Gino, thank you so much for coming on to the show. We appreciate your time, your knowledge and wisdoms. And we appreciate that. You come on and share with us, you know, your journey, how’d you get started with multifamily and why multifamily and how to secure private finding talking to us about your book how to build a business how to generate multiple resources of revenue from that business and the commitment to be successful and to know yourself, know your why, and, you know, take that leap of faith. It, you, you don’t take it. You will be regretting it. Of course, you have to access your own personal finance and audit situation everyone’s is different. However, if you don’t take that lab, you don’t know where it’s going to take you. So I really appreciate that. And I’m pretty sure our listeners will find a lot of our use in dab. And I talk about like four pages of notes. I really appreciate all the insights. And of course and finally, you talked to us about the market cycle. You talk to us what to expect in the next six months or late next year is what’s going to happen. So I really appreciate all that insight. So if our listener wanted to find out more about you and your company and what you do, where can they go?

Gino (43:26):

Just very simply go to Jake and Gino.com. We have the Jake and Gino channel on iTunes, where we have our four podcasts that we share weekly.
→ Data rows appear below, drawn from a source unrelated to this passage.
-- ==== Sys2Proof/Certificates/Slice0/Obligations.lean ====
section
/-! DEFINITION. The statements for the provers, from the rules R1 to R198. `State.linesFollow` is a premise of many: it says that the
lines of Flags.lean stand at their rules' values, and Obligations.LinesFollowKept states that every step keeps it. An
equation `exec c s = .next t` with `t` written out is also the frame of `c`: whatever `t` does not name is as in `s`. -/

open Sys2Proof
open Sys2Proof.Machine

/-! ## The machine as a whole -/

/-- A step carries out the command at the front of the queue on the state with the queue's rest; on an empty queue the block idles (the
second is the model's choice, log entry 3). -/
def Obligations.StepTakesFront : Prop :=
  (∀ (c : Instr) (q : List Instr) (s : State), step (s.withPending (c :: q)) = exec c (s.withPending q)) ∧
  ∀ s : State, s.pending = [] → step s = .next s

/-- Every command answers a next state, and one whose event does not come about changes nothing (the model's choice, log entry 4). -/
def Obligations.EveryCommandAnswers : Prop :=
  (∀ (c : Instr) (s : State), ∃ t, exec c s = .next t) ∧
  ∀ (c : Instr) (s : State), s.due c = false → exec c s = .next s

/-- The state after reset has every condition that the statements below keep. -/
def Obligations.ResetIsCoherent : Prop :=
  State.reset.linesFollow ∧ State.reset.memWf ∧ State.reset.ringBounded ∧ State.reset.lanesBounded ∧ State.reset.faultsCoherent ∧
  State.reset.restCoherent ∧ State.reset.outputsDriven ∧ State.reset.motionCoherent ∧ State.reset.stacksCoherent ∧
  State.reset.lotRingBalances

/-! ## Conditions that every step keeps -/

/-- FEED_HOLD, FEED_SLOW, PUSH, OUTFEED_RUN, RING_RDY_OUT and ALERT stand as R147, R23, R115, R168 and R181 say. -/
def Obligations.LinesFollowKept : Prop := Kept State.linesFollow

/-- Table memory keeps its canonical form. -/
def Obligations.TableMemoryWfKept : Prop := Kept State.memWf

/-- The forward queue, with a receive in hand, holds at most 8, the request queue 4, the report queue 16, the forwarding run is at most 3;
a lane's token queue holds at most 8 tokens, its fire schedule 16 windows, its open-entry list 16 entries. -/
def Obligations.QueuesBoundedKept : Prop :=
  (Kept State.ringBounded) ∧
  (Kept State.lanesBounded)

/-- Each of the 64 piece records is on the free list or on one in-flight list, once. -/
def Obligations.RecordPoolWholeKept : Prop := Kept State.poolWhole

/-- A fault code and the gate hold stand exactly in FAULTED, a FAULTED lane holds no token, no record and no window, and an IDLE or SUSPENDED
lane no token and no record. -/
def Obligations.FaultsAndRestKept : Prop := Kept State.faultsCoherent ∧ Kept fun s => s.faultsCoherent ∧ s.restCoherent

/-- The outfeed has a current place exactly out of IDLE, and its timer runs exactly in MOVING; the presented motion state is the one the mode
gives. -/
def Obligations.OutfeedAndMotionKept : Prop :=
  (Kept State.outfeedCoherent) ∧
  (Kept State.motionCoherent)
And just go to the website. Website’s got blogs, it’s got articles. It’s got a place to, if you want apply or mentorship with us, if you want to invest with us, tons of resources on that website. So just go check out that website. And if you have any questions for me directly, just email me Gino@jakeandgino.com.

Seyla (43:48):

Thank you so much for coming on today’s and your time. We appreciate you.

Gino (43:53):

My pleasure. Thank you. Take care, everybody.